Transfer Learning from Simulated to Real World Robotic Setups

Participants : Florian Golemo [correspondant] , Pierre-Yves Oudeyer.

This work was made in collaboration with Adrien Ali Taiga and Aaron Courville. Reinforcement learning with function approximation has demonstrated remarkable performance in recent years. Prominent examples include playing Atari games from raw pixels, learning complex policies for continuous control, or surpassing human performance on the game of Go. However most of these successes were achieved in non-physical environments (simulations, video games, etc.). Learning complex policies on physical systems remains an open challenge. Typical reinforcement learning methods require a lot of data which makes it unsuitable to learn a policy on a physical system like a robot, especially for dynamic tasks like throwing or catching a ball. One approach to this problem is to use simulation to learn control policies before applying them in the real world. This raises new problems as the discrepancies between simulation and real world environments ("reality gap") prevent policies trained in simulation from performing well when transfered to the real world. This is an instance of domain adaption where the input distribution of a model changes between training (in simulation) and testing (in real environment). The focus of this work is in settings where resetting the environment frequently in order to learn a policy directly in the real environment is highly impractical. In these settings the policy has to be learned entirely in simulation but is evaluated in the real environment, as zero-shot transfer.

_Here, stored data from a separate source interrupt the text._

-- ==== Sys2Proof/Machine/Ops.lean ====
section
/-! DEFINITION. The operations that the meanings share: the instances of the state, interrupts (R432, R572), logs (R554, R555),
faults and fatal conditions (R556 to R558), the address map (R203, R204, R234 to R236, R427, R441), and reads and writes of
memories with their check codes, flip masks and merge buffers (R290 to R304). -/
namespace Sys2Proof.Machine

open Sys2Proof

/-- Whether the part's logic runs: VIN_CORE is within limits and no reset holds it (R479, R490, R492). -/
def Device.awake (d : Device) : Bool := d.pins.powered && !d.pins.inReset

/-- A meaning that changes the device in every state, powered or not, and leaves the queue of commands alone. -/
def State.always (f : Device → Device) (s : State) : Host.Outcome State Fault Refusal :=
  .next { dev := f s.dev, pending := s.pending }

/-- A meaning of the part's logic: it changes the device while the part is awake; an unpowered part, or one held in reset, is inert
(R479, R492). -/
def State.run (f : Device → Device) (s : State) : Host.Outcome State Fault Refusal :=
  s.always fun d => if d.awake then f d else d

/-- Whether the arithmetic and network clocks run: a thermal trip stops them until a device reset (R466). -/
def Device.clocked (d : Device) : Bool := d.awake && !d.thm.stopped

/-- Whether the clocks of the towers run: with the others, and in survival until the abort has ended (R336; log entry 172). -/
def Device.towersRun (d : Device) : Bool := d.clocked && (!d.bitOf (gafReg 0x18) 9 || d.take.state == 3)

/-- A meaning of what runs on the arithmetic and network clocks: with the clocks stopped nothing of it happens. -/
def State.onClock (f : Device → Device) (s : State) : Host.Outcome State Fault Refusal :=
  s.always fun d => if d.clocked then f d else d

/-- A meaning of what runs on the clocks of a tower. -/
def State.inTower (f : Device → Device) (s : State) : Host.Outcome State Fault Refusal :=
  s.always fun d => if d.towersRun then f d else d

/-- The effect of a command whose operands may name nothing of the part: such a command never reaches it, and changes nothing (log
entry 170). -/
def Device.onlyIf (ok : Bool) (f : Device → Device) (d : Device) : Device := if ok then f d else d

/-- The block idles: one cycle of the arithmetic clock passes (log entry 6). -/
def Device.idle (d : Device) : Device := { d with now := d.now + 1, cycle := Cycle.reset }

/-- A step that is due only when none of its accesses to memory has to wait: it is carried out whole or not at all (log entry 146). What
it waits for is noted (R279). -/
def Device.whole (f : Device → Device) (d : Device) : Device :=
  let r := f { d with blocked := false }
  if r.blocked then { d with blocked := false, wanted := r.wanted } else r

/-- Function iteration over a list. -/
def Device.each {α : Type} (l : List α) (f : α → Device → Device) (d : Device) : Device := l.foldl (fun d a => f a d) d

/-! ### Instances -/

/-- Core position k = 24 × tower + logical core. -/
def Device.core (d : Device) (k : Nat) : Core := mget Core.reset d.cores k
/-- A core position set. -/
def Device.setCore (d : Device) (k : Nat) (c : Core) : Device := { d with cores := mset Core.reset d.cores k c }
/-- A core position changed. -/
def Device.modCore (d : Device) (k : Nat) (f : Core → Core) : Device := d.setCore k (f (d.core k))
/-- A column site. -/
def Device.site (d : Device) (k : Nat) : Site := mget Site.reset d.sites k
/-- A column site changed. -/
def Device.modSite (d : Device) (k : Nat) (f : Site → Site) : Device :=
  { d with sites := mset Site.reset d.sites k (f (d.site k)) }
/-- A channel of a column site. -/
def Device.chan (d : Device) (k ch : Nat) : Channel := mget Channel.reset (d.site k).chans ch
/-- A channel changed. -/
def Device.modChan (d : Device) (k ch : Nat) (f : Channel → Channel) : Device :=
  d.modSite k fun s => { s with chans := mset Channel.reset s.chans ch (f (mget Channel.reset s.chans ch)) }
/-- A tower. -/
def Device.tower (d : Device) (t : Nat) : Tower := mget Tower.reset d.towers t
/-- A tower changed. -/
def Device.modTower (d : Device) (t : Nat) (f : Tower → Tower) : Device :=
  { d with towers := mset Tower.reset d.towers t (f (d.tower t)) }
/-- A half: 0 west, 1 east. -/
def Device.half (d : Device) (h : Nat) : HalfState := mget HalfState.reset d.halves h
/-- A half changed. -/
def Device.modHalf (d : Device) (h : Nat) (f : HalfState → HalfState) : Device :=
  { d with halves := mset HalfState.reset d.halves h (f (d.half h)) }
/-- A fabric port. -/
def Device.port (d : Device) (p : Nat) : Port := mget Port.reset d.fab.ports p
/-- A fabric port changed. -/
def Device.modPort (d : Device) (p : Nat) (f : Port → Port) : Device :=
  { d with fab := { d.fab with ports := mset Port.reset d.fab.ports p (f (d.port p)) } }
/-- The take's record changed. -/
def Device.modTake (d : Device) (f : Take → Take) : Device := { d with take := f d.take }
/-- Something sent outside. -/
def Device.emit (d : Device) (o : Output) : Device := { d with out := d.out ++ [o] }
/-- A free 16-bit value, with the counter it was drawn at (log entry 5). -/
def Device.draw (d : Device) : BitVec 16 × Device := (Config.freeWord d.freeCtr, { d with freeCtr := d.freeCtr + 1 })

In simulation there are differences in physical properties (like torques, link weights, noise, or friction) and in control of the agent, specifically joint control in robots. We propose to compensate for both of these source of issues with a generative model to bridge the gap between the source and target domain. By using data collected in the target domain through task-independent exploration we train our model to map state transitions from the source domain to state transition in the target domain. This allows us to improve the quality of our simulated robot by grounding its trajectories in realistic ones. With this learned transformation of simulated trajectories we are able to run an arbitrary RL algorithm on this augmented simulator and transfer the learned policy directly to the target task. We evaluate our approach in several OpenAI gym environments that were modified to allow for drastic torque and link length differences.

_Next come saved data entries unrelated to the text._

-- ==== Sys2Proof/Machine/Function.lean ====
section
/-! DEFINITION. The function unit (R146 to R149). -/
namespace Sys2Proof.Machine

open Sys2Proof

/-- The function of an operation (R126, R149). -/
def funcOf : Nat → Nat → Nat
  | 0 => exp2Fn
  | 1 => log2Fn
  | 2 => recipFn
  | 3 => rsqrtFn
  | 4 => siluFn
  | _ => geluFn

/-- A function cue run by its unit (R146). -/
def Device.functionStep (op : Nat) (k : Nat) (d : Device) : Device :=
  match (d.core k).headCue 3 [op] with
  | none => d
  | some q =>
    let str := cf q.cue 88 1 == 1
    let tile := (d.core k).stream.head?
    if str && tile.isNone then d
    else
      let od := opndOf (refAt q.refs (if str then 0 else 1))
      let a : Source :=
        match str, tile with
        | true, some t => { dev := d, opnd := tileOpnd t, elems := tileElems t, bad := [] }
        | _, _ =>
          let o := opndOf (refAt q.refs 0)
          let r := d.readTensor k 3 o
          { dev := r.dev, opnd := o, elems := r.elems, bad := r.bad }
      let codes := errIf (str && decide (1 < a.opnd.fmt)) 0x03 ++ errIf (str && !shapeOk a.opnd od) 0x07
      match a.bad, minCode codes with
      | x :: _, _ => a.dev.consume k 3 x
      | [], some e => a.dev.cueError k e q.index q.home 3
      | [], none =>
        let d := if str then a.dev.modCore k Core.dropTile else a.dev
        let rnd := d.rnd q.home (cf q.cue 90 1 == 1) (cf q.cue 91 8)
        let lins := od.lins
        let r := resultsOf (((broadcast lins.length a.elems).zip lins).map fun p =>
          narrowF32 od.fmt false (rnd p.2) (funcOf op (toLane a.opnd.fmt p.1)))
        ((d.writeTensor k 3 od r.codes).convFlags k r.sat r.nan).markDone k 3

/-- EXP2. -/
def execExp2 (c : Fin 480) (s : State) : Host.Outcome State Fault Refusal := s.inTower (Device.whole (Device.functionStep 0 c))
/-- LOG2. -/
def execLog2 (c : Fin 480) (s : State) : Host.Outcome State Fault Refusal := s.inTower (Device.whole (Device.functionStep 1 c))
/-- RECIP. -/
def execRecip (c : Fin 480) (s : State) : Host.Outcome State Fault Refusal := s.inTower (Device.whole (Device.functionStep 2 c))
/-- RSQRT. -/
def execRsqrt (c : Fin 480) (s : State) : Host.Outcome State Fault Refusal := s.inTower (Device.whole (Device.functionStep 3 c))
/-- SILU. -/
def execSilu (c : Fin 480) (s : State) : Host.Outcome State Fault Refusal := s.inTower (Device.whole (Device.functionStep 4 c))
/-- GELU. -/
def execGelu (c : Fin 480) (s : State) : Host.Outcome State Fault Refusal := s.inTower (Device.whole (Device.functionStep 5 c))

end Sys2Proof.Machine
end

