/-- FINISH (R164). -/
def Device.finishStep (k : Nat) (d : Device) : Device :=
  match (d.core k).headCue 4 [1] with
  | none => d
  | some q =>
    let os := opndOf (refAt q.refs 0)
    let od := opndOf (refAt q.refs 1)
    let hd := d.readCore k 4 .scratch os.base 0x10
    let rows := leAt hd.bytes 0 4
    let dim := leAt hd.bytes 4 4
    match hd.bad, minCode (recordCodes rows dim os od) with
    | a :: _, _ => hd.dev.consume k 4 a
    | [], some e => hd.dev.cueError k e q.index q.home 4
    | [], none =>
      let b := hd.dev.readCore k 4 .scratch (os.base + 0x440) (0x200 + 4 * rows * dim)
      match b.bad with
      | a :: _ => b.dev.consume k 4 a
      | [] =>
        let rnd := b.dev.rnd q.home (cf q.cue 89 1 == 1) (cf q.cue 90 8)
        let vals := (List.range rows).flatMap fun x =>
          let l := leAt b.bytes (4 * x) 4
          let r := recipFn l
          (List.range dim).map fun y => if l = 0 then 0 else fmul (leAt b.bytes (0x200 + 4 * (x * dim + y)) 4) r
        let res := resultsOf ((vals.zip od.lins).map fun p => narrowF32 od.fmt false (rnd p.2) p.1)
        let d := (b.dev.writeTensor k 4 od res.codes).convFlags k res.sat res.nan
        let empty := (List.range rows).any fun x => leAt b.bytes (4 * x) 4 == 0
        ((d.attFlag k 0 (vals.any isNan)).attFlag k 1 empty).markDone k 4

/-- FINISH. -/
def execFinish (c : Fin 480) (s : State) : Host.Outcome State Fault Refusal := s.inTower (Device.whole (Device.finishStep c))

/-- The fold of R167 of one row into another. -/
def combineRow (a b : AttRow) : AttRow :=
  let mn := maxF32 a.m b.m
  let x := if mn = ninf then fone else exp2Fn (fsub a.m mn)
  let y := if mn = ninf then fone else exp2Fn (fsub b.m mn)
  { m := mn, l := fma a.l x (fmul b.l y), o := (a.o.zip b.o).map fun p => fma p.1 x (fmul p.2 y) }

/-- The rows of a record's bytes. -/
def recordRows (rec : List Byte) (rows dim : Nat) : List AttRow :=
  (List.range rows).map fun x =>
    { m := leAt rec (0x240 + 4 * x) 4, l := leAt rec (0x440 + 4 * x) 4
      o := (List.range dim).map fun y => leAt rec (0x640 + 4 * (x * dim + y)) 4 }

/-- The combine of records in ascending rank (R167): header and QPOS of rank 0. -/
def combineRecords (recs : List (List Byte)) : List Byte :=
  match recs with
  | [] => []
  | r0 :: rest =>
    let rows := leAt r0 0 4
    let dim := leAt r0 4 4
    let out := rest.foldl (fun acc r => (acc.zip (recordRows r rows dim)).map fun p => combineRow p.1 p.2) (recordRows r0 rows dim)
    recordBytes r0 (leAt r0 12 4) out

end Sys2Proof.Machine
end

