-- ==== Sys2Proof/WellFormed.lean ====
section
/-! DEFINITION. Which commands name something of the part, where the types of Syntax leave more free: a request to a DRAM channel, a fabric
packet, a report of a start-up phase. A command that names nothing of the part never reaches it and changes nothing (log entry 170). -/
namespace Sys2Proof

/-- What a DRAM request must be: codewords of one line, with their bytes and mask when it writes (R237, R238). -/
def DramReq.wf (r : DramReq) : Bool :=
  decide (1 ≤ r.len) && decide (r.len ≤ 4) && (!r.small || r.len == 1) && decide (r.src ≤ 26) &&
    (if r.write then r.data.length == 16 * r.len && r.mask.length == 16 * r.len else r.data.isEmpty && r.mask.isEmpty)

/-- A fabric packet's payload is at most 4,096 bytes, and its poisoned codewords lie in it (R400). -/
def Packet.wf (p : Packet) : Bool :=
  decide (p.payload.length ≤ 4096) && p.poison.all fun i => decide (16 * i < p.payload.length)

/-- A start-up phase that physical tests report on is one of 2 to 7, and reports on every bridge module (R498); bridge training measures an L
of 16 to 96 (R377). -/
def PhaseReport.wf (r : PhaseReport) : Bool :=
  decide (2 ≤ r.phase) && decide (r.phase ≤ 7) && r.modules.length == 28 &&
    (r.phase != 4 || decide (16 ≤ r.latency) && decide (r.latency ≤ 96))

/-- Whether a command's operands name something of the part. -/
def Instr.wf : Instr → Bool
  | .dramRequest _ _ q => q.wf
  | .data _ p => p.wf
  | .coll _ p => p.wf
  | .ack _ p => p.wf
  | .packetForward _ p => p.wf
  | .packetAged _ p => p.wf
  | .topo _ p => p.wf
  | .assign _ p => p.wf
  | .route _ p => p.wf
  | .commit _ p => p.wf
  | .startUpPhase r => r.wf
  | _ => true

end Sys2Proof
end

Measuring Uncertainty in Deep Learning Networks

Participants : Florian Golemo [correspondant] , Manuel Lopes.

As precursor to the main objective of the IGLU project, we investigated methods that would enable deep neural networks to judge their knowledge about a domain.

Neural networks, especially deep ones, have been shown to be able to model arbitrarily complex problems, and thus offer powerful tools for machine learning. Yet they come with a significant flaw of not being inherently able to represent certainty of their predictions. By adding a measure of uncertainty to neural networks, this technology could be applied to autonomous exploration and open-ended learning tasks.

Thus the goal of this project was to find a method to measure how much knowledge a neural network has about about an unlabeled data item (measure of uncertainty), and to apply this new measure in an active learning context. The objective of the latter was to demonstrate the efficiency in handpicking interesting data, to optimally extend the system's own capabilities.

We were successful in finding a measure of uncertainty that would reliably distinguish data that the network has seen before, from data that was generally unfamiliar to the network. This measure was created by measuring the entropy of the network's last layer across a batch of stochastic samples generated by adding Poisson noise to the inputs.

The measure failed however to outperform random sampling in several active learning scenarios. Yarin Gal published related work as part of his dissertation [117] after this project was concluded. He elaborated that deep neural networks are very effective in canceling out input noise. The author suggested to use existing "Dropout" layers instead for stochastic sampling, but he reaches the same conclusion of using the last layer entropy as measure of uncertainty.